Declan went on to share the hilarious tale about the time he talked himself into a job: “I attended a launch event in the year 2003 in this very building and a lady known to you all, Rosaleen Kearney, came up and she said to me, ‘Your theatre company might think of doing something for the Kavanagh Centenary.’
“The then Minister for the Arts, John O’Donoghue, was present, and there were hints that some Government money might be floating about. So, without as much as blinking, I told an outright lie. I looked the Minister in the eye, and I said, ‘As it happens, I’m working on a stage adaptation of The Green Fool, so I am!’
“There was no turning back. I went home that night and took my 30-year-old copy off the shelf, and I re-read it in one sitting. And two things occurred to me. One was that it was very enjoyable, laced with precisely the rustic humour I had enjoyed so much from working on the Macra plays. A fast witticism on every page, a pure joy like a comic book.
“The other was that no matter what way I looked at it, there wasn’t a play in it! The Green Fool is a series of rambling anecdotes. It has no tension no conflict, no dramatic arc. There might, at best, be a night of comic sketches and capers for the local parish hall in it.
“That’s how I felt, and I couldn’t sleep with the horror of it! In front of a Government Minister, in front of Rosaleen, the kindly and scholarly manager of the Kavanagh Centre, in front of the assembled poets of Ireland, I had committed to something I could not do and that could not be done! “The Green Fool had never been done and now I understood why!” he said, as the audience laughed with him.
Declan mulled it over for a while and recalled that he read about Kavanagh rejecting The Green Fool in later life. “Why would a twinkle-eyed rogue reject his own early effort and it to be so entertaining and accessible? I ran out the next day and bought Antoinette Quinn’s magnificent biography, and I read it in a week.
“It was a question of truth. The artist rejecting himself or the untruthful part of himself as he rather harshly judged the situation. There was something in that: judgement. The courtroom drama, the most enduring of theatrical genres, the case of Kavanagh versus Kavanagh, and bingo, I had it!
“I placed Kavanagh at 50, played brilliantly by Padraic McIntyre, opposite young Patrick, played by rising Monaghan star Nick Lee, into a philosophical combat interspersed with hilarious physical scenes from the book … peppered with Kavanagh’s most quotable quotes and a few of his finest lines of verse, concluding with a nightmare trial scene derived from Patrick’s own legal downfall at the hands of Oliver St. John Gogarty.”

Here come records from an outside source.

-- ==== Sys2Proof/Machine/Control.lean ====
section
/-! DEFINITION. JV32 control transfers, control registers and system operations (R225, R230 to R236, R242). -/
namespace Sys2Proof.Machine

/-- The target of a J format instruction (R224). -/
def jTarget (pc : Word) (imm : BitVec 26) : Word := pc + 4#32 + imm.signExtend 32 * 4#32

/-- GO (R225). -/
def execGo (e : Fin 8) (imm : BitVec 26) (s : State) : Host.Outcome State Fault Refusal :=
  .next (s.issue e (.go e imm) [] fun c a => a.setCtx e { c with pc := jTarget c.pc imm })

/-- CALL (R216, R225): the link goes to g31. -/
def execCall (e : Fin 8) (imm : BitVec 26) (s : State) : Host.Outcome State Fault Refusal :=
  .next (s.issue e (.call e imm) [31] fun c a => a.setCtx e { (c.setG 31 (c.pc + 4#32) false) with pc := jTarget c.pc imm })

/-- GOR (R225, R238). -/
def execGor (e : Fin 8) (rd rs1 : Fin 32) (imm : BitVec 16) (s : State) : Host.Outcome State Fault Refusal :=
  .next (s.issue e (.gor e rd rs1 imm) [rd.val, rs1.val] fun c a =>
    if c.tag rs1 then a.exc e xPoison 3
    else a.setCtx e { (c.setG rd (c.pc + 4#32) false) with pc := (c.greg rs1 + sx imm) &&& ~~~3#32 })

/-- BREQ (R225). -/
def execBreq (e : Fin 8) (rs1 rs2 : Fin 32) (imm : BitVec 16) (s : State) : Host.Outcome State Fault Refusal :=
  .next (s.branch e (.breq e rs1 rs2 imm) rs1 rs2 imm fun x y => x == y)

/-- BRNE (R225). -/
def execBrne (e : Fin 8) (rs1 rs2 : Fin 32) (imm : BitVec 16) (s : State) : Host.Outcome State Fault Refusal :=
  .next (s.branch e (.brne e rs1 rs2 imm) rs1 rs2 imm fun x y => x != y)

/-- BRLT (R225). -/
def execBrlt (e : Fin 8) (rs1 rs2 : Fin 32) (imm : BitVec 16) (s : State) : Host.Outcome State Fault Refusal :=
  .next (s.branch e (.brlt e rs1 rs2 imm) rs1 rs2 imm fun x y => x.slt y)

/-- BRGE (R225). -/
def execBrge (e : Fin 8) (rs1 rs2 : Fin 32) (imm : BitVec 16) (s : State) : Host.Outcome State Fault Refusal :=
  .next (s.branch e (.brge e rs1 rs2 imm) rs1 rs2 imm fun x y => !x.slt y)

/-- BRLTU (R225). -/
def execBrltu (e : Fin 8) (rs1 rs2 : Fin 32) (imm : BitVec 16) (s : State) : Host.Outcome State Fault Refusal :=
  .next (s.branch e (.brltu e rs1 rs2 imm) rs1 rs2 imm fun x y => x.ult y)

/-- BRGEU (R225). -/
def execBrgeu (e : Fin 8) (rs1 rs2 : Fin 32) (imm : BitVec 16) (s : State) : Host.Outcome State Fault Refusal :=
  .next (s.branch e (.brgeu e rs1 rs2 imm) rs1 rs2 imm fun x y => !x.ult y)

/-! ### Control registers (R235) -/

/-- The value of a control register for the task on engine `e`, with the state after the read: HTLO latches HTHI, CYCCNT
is execution time and a free value; `none` for an unlisted number. [DESIGN CHOICE, log 61] -/
def State.getCtl (s : State) (e : Nat) (c : CtxSt) (n : Nat) : Option (Word × State) :=
  let w := fun (v : Word) => some (v, s)
  match n with
  | 0x000 => w (BitVec.ofNat 32 (b2n c.inHnd))
  | 0x001 => w (c.fsticky.setWidth 32)
  | 0x002 => w c.epc
  | 0x003 => w (c.ecause.setWidth 32)
  | 0x004 => w c.eval
  | 0x010 => w (BitVec.ofNat 32 (s.eng e).task)
  | 0x011 => w (BitVec.ofNat 32 e)
  | 0x012 => w (c.tt.setWidth 32)
  | 0x013 => w (c.tt.extractLsb' 32 32)
  | 0x014 => w c.hnum
  | 0x015 => w c.cycle
  | 0x016 => w c.hflags
  | 0x017 => w c.hdra
  | 0x018 => w c.tkflume
  | 0x019 => w c.tkstamp
  | 0x020 => let (k, s1) := s.draw
             some ((Config.freeWord k).setWidth 32, s1)
  | 0x021 => some (BitVec.ofNat 32 s.htime, s.setEng e { s.eng e with ctx := { (s.eng e).ctx with hthi := BitVec.ofNat 32 (s.htime / 2 ^ 32) } })
  | 0x022 => w (s.eng e).ctx.hthi
  | _ => none

/-- GETC (R235). -/
def execGetc (e : Fin 8) (rd : Fin 32) (imm : BitVec 16) (s : State) : Host.Outcome State Fault Refusal :=
  .next (s.issue e (.getc e rd imm) [rd.val] fun c a =>
    match a.getCtl e c imm.toNat with
    | some (v, b) => b.put e c rd v false
    | none => a.exc e xIllegal 0)

/-- PUTC (R235, R238): only FSTICKY and EPC are writable. -/
def execPutc (e : Fin 8) (imm : BitVec 16) (rs1 : Fin 32) (s : State) : Host.Outcome State Fault Refusal :=
  .next (s.issue e (.putc e imm rs1) [rs1.val] fun c a =>
    if imm.toNat ≠ 1 ∧ imm.toNat ≠ 2 then a.exc e xIllegal 0
    else if c.tag rs1 then a.exc e xPoison 4
    else if imm.toNat = 1 then a.setCtx e { c.step with fsticky := (c.greg rs1).setWidth 5 }
    else a.setCtx e { c.step with epc := c.greg rs1 })

/-! ### Task and system operations (R230 to R236, R242) -/

/-- CEND (R236, R242): fence, then the cycle ends; from the handler it is counted. -/
def execCend (e : Fin 8) (s : State) : Host.Outcome State Fault Refusal :=
  .next (s.issueFenced e (.cend e) fun c a =>
    let t := (a.eng e).task
    (if c.inHnd then a.inc Reg.TEX_XCNT_HANDLED t else a).cycleEnd e t)

/-- The wait condition of a WAITF (R195, R231). -/
def waitOf (s : State) (mask ctl : Word) (rd : Nat) : WaitSt :=
  ⟨mask.toNat, ctl.getLsbD 31, ctl.getLsbD 30, s.expiry (ctl.toNat % 2 ^ 24), some rd⟩

/-- WAITF (R231, R212, R238). -/
def execWaitf (e : Fin 8) (rd rs1 rs2 : Fin 32) (s : State) : Host.Outcome State Fault Refusal :=
  .next (s.issueFenced e (.waitf e rd rs1 rs2) fun c a =>
    let t := (a.eng e).task
    if a.det then a.exc e xDetwait 0
    else if c.tag rs1 || c.tag rs2 then a.exc e xPoison 6
    else
      let w := waitOf a (c.greg rs1) (c.greg rs2) rd
      if w.holds (a.flags t) then
        let r := Nat.land (a.flags t) w.mask
        let b := (if w.consume then a.rawFlags t (a.flags t - r) else a).wr Reg.TEX_DREL_R r t
        b.put e c rd (BitVec.ofNat 32 r) false
      else (a.setCtx e c.step).leaveFor e stWait fun x => { x with wait := some w })

/-- DELAY (R199, R231): 0 yields behind the READY tasks of its priority. -/
def execDelay (e : Fin 8) (rs1 : Fin 32) (s : State) : Host.Outcome State Fault Refusal :=
  .next (s.issueFenced e (.delay e rs1) fun c a =>
    let t := (a.eng e).task
    let d := (c.greg rs1).toNat % 2 ^ 24
    if a.det then a.exc e xDetwait 0
    else if c.tag rs1 then a.exc e xPoison 6
    else
      let b := a.setCtx e c.step
      if d = 0 then
        match b.takeOff e with
        | (true, b1) => b1.makeReady t false 1
        | (false, b1) => b1
      else b.leaveFor e stDelay fun x => { x with delayDue := some (b.dtick + d) })

/-- HWAIT (R198, R231). -/
def execHwait (e : Fin 8) (rd rs1 rs2 : Fin 32) (s : State) : Host.Outcome State Fault Refusal :=
  .next (s.issueFenced e (.hwait e rd rs1 rs2) fun c a =>
    let n := (c.greg rs1).toNat % 8
    let hn := (c.greg rs2).toNat
    if a.det then a.exc e xDetwait 0
    else if c.tag rs1 || c.tag rs2 then a.exc e xPoison 5
    else if !a.bit Reg.HST_RSTAT_RUN n then a.put e c rd 1#32 false
    else if sInt 32 (hn + 2 ^ 32 - a.rd Reg.HST_RHNUM_HNUM n) ≤ 0 then a.put e c rd 0#32 false
    else (a.setCtx e c.step).leaveFor e stDelay fun x => { x with hwait := some (n, hn, rd.val) })

/-- FSET (R232): source rank 5. -/
def execFset (e : Fin 8) (rs1 rs2 : Fin 32) (s : State) : Host.Outcome State Fault Refusal :=
  .next (s.issueFenced e (.fset e rs1 rs2) fun c a =>
    if c.tag rs1 then a.exc e xPoison 5
    else if c.tag rs2 then a.exc e xPoison 6
    else (a.setCtx e c.step).flagSet 5 (a.eng e).task ((c.greg rs1).toNat % 256) (c.greg rs2).toNat)

/-- FCLR (R232). -/
def execFclr (e : Fin 8) (rs1 rs2 : Fin 32) (s : State) : Host.Outcome State Fault Refusal :=
  .next (s.issueFenced e (.fclr e rs1 rs2) fun c a =>
    if c.tag rs1 then a.exc e xPoison 5
    else if c.tag rs2 then a.exc e xPoison 6
    else (a.setCtx e c.step).flagClear 5 (a.eng e).task ((c.greg rs1).toNat % 256) (c.greg rs2).toNat)

/-- FGET (R230): the task's own flags. -/
def execFget (e : Fin 8) (rd : Fin 32) (s : State) : Host.Outcome State Fault Refusal :=
  .next (s.issue e (.fget e rd) [rd.val] fun c a => a.put e c rd (BitVec.ofNat 32 (a.flags (a.eng e).task)) false)

/-- RGET (R230): the flags delivered last. -/
def execRget (e : Fin 8) (rd : Fin 32) (s : State) : Host.Outcome State Fault Refusal :=
  .next (s.issue e (.rget e rd) [rd.val] fun c a => a.put e c rd (BitVec.ofNat 32 (a.rd Reg.TEX_DREL_R (a.eng e).task)) false)

/-- POST (R233): the status is tagged by the ARG pair it read (R237). -/
def execPost (e : Fin 8) (rd rs1 rs2 : Fin 32) (s : State) : Host.Outcome State Fault Refusal :=
  .next (s.issueFenced e (.post e rd rs1 rs2) fun c a =>
    let t := (a.eng e).task
    if rs2.val % 2 = 1 then a.exc e xIllegal 0
    else if c.tag rs1 then a.exc e xPoison 5
    else
      let arg := pairWord (c.greg rs2) (c.greg (rs2 + 1))
      let (k, b) := a.postFrom 5 t ((c.greg rs1).toNat % 4096) arg.toNat (c.tag rs2 || c.tag (rs2 + 1)) t
      b.put e c rd (BitVec.ofNat 32 k) (c.tag rs2 || c.tag (rs2 + 1)))

/-- The item a TAKE by the task gets: from its slot, else in normal mode from the pool (R204, R212). -/
def State.takeItem (s : State) (t : Nat) : Option Item × State :=
  if !s.bit Reg.TEX_DCFG_GEN t then (none, s)
  else match firstHead (s.tex.items.filter fun i => i.place == .slot t) with
    | some i => (some i, s)
    | none => if s.det then (none, s) else s.nextHead (s.rd Reg.TEX_DCFG_GRP t)

/-- TAKE (R204, R233). -/
def execTake (e : Fin 8) (rd : Fin 32) (s : State) : Host.Outcome State Fault Refusal :=
  .next (s.issue e (.take e rd) [rd.val, rd.val + 1] fun c a =>
    let t := (a.eng e).task
    if rd.val % 2 = 1 then a.exc e xIllegal 0
    else match a.takeItem t with
      | (some i, b) =>
        let (w, b1) := (b.placeItem i (.taken t)).itemArg i (engPort e)
        b1.putPair e { c with tkflume := BitVec.ofNat 32 i.flume, tkstamp := BitVec.ofNat 32 i.stamp } rd w.data w.poison
      | (none, b) => b.putPair e { c with tkflume := c.tkflume ||| 0x80000000#32 } rd 0#64 false)

/-- DONE (R204, R211, R233). -/
def execDone (e : Fin 8) (rs1 : Fin 32) (s : State) : Host.Outcome State Fault Refusal :=
  .next (s.issueFenced e (.done e rs1) fun c a =>
    let t := (a.eng e).task
    let f := (c.greg rs1).toNat % 4096
    if c.tag rs1 then a.exc e xPoison 5
    else match (a.flumeItems f).find? fun i => i.place == .taken t with
      | none => a.exc e xDoneerr 0
      | some i =>
        let b := a.setCtx e c.step
        if b.det then (b.placeItem i .ended).stage 6 t (.fin t f) else (b.dropItem i).nowEligible f)

/-- FENCE (R220): with loads or accesses outstanding it waits for FENCE_RELEASE. -/
def execFence (e : Fin 8) (s : State) : Host.Outcome State Fault Refusal :=
  .next (s.issue e (.fence e) [] fun c a =>
    if (a.eng e).loads = [] ∧ !(a.lnd.waiting.any fun w => w.ofEngine e) then a.setCtx e c.step else a.setEng e { a.eng e with fence := true })

/-- XRET (R242). -/
def execXret (e : Fin 8) (s : State) : Host.Outcome State Fault Refusal :=
  .next (s.issue e (.xret e) [] fun c a => a.setCtx e { c with pc := c.epc &&& ~~~3#32, inHnd := false })

/-- TRAP (R230, R241): the code is in EVAL. -/
def execTrap (e : Fin 8) (code : BitVec 15) (s : State) : Host.Outcome State Fault Refusal :=
  .next (s.issue e (.trap e code) [] fun _ a => a.excAt e xTrap 0 (code.setWidth 32))

end Sys2Proof.Machine
end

Declan said that The Green Fool was the most successful thing he ever composed, having its world premiere in the Patrick Kavanagh Centre, as it was before the refurbishment. It went on to tour all over the country and headlined the Belfast Festival at Queens.
Reflecting on the experience, Declan confessed: “It also brought me very close to Kavanagh. I spent a lot of time in his company that year, and it was a strange kind of reconnection for me, like a grudging fondness you might develop in midlife for an eccentric uncle you had half loved but half rejected in adolescence.”
He also recalled a letter written to The Irish Times by Alice Leahy on the occasion of Kavanagh’s Centenary thanking him for inspiring her to do charitable work with homeless people, Declan commented: “Kavanagh was a true outsider, she wrote, citing his lack of formal education, his difficult personality, his loneliness in times of extreme poverty in his flat on Waterloo Road, and the solace he found in alcohol and the pain it brought. The enduring power of Kavanagh, she concluded, is his ability to make us feel uncomfortable about a culture which places an almost disturbing emphasis on conformism, with scant, if any, regard for those who do not or cannot fit in.”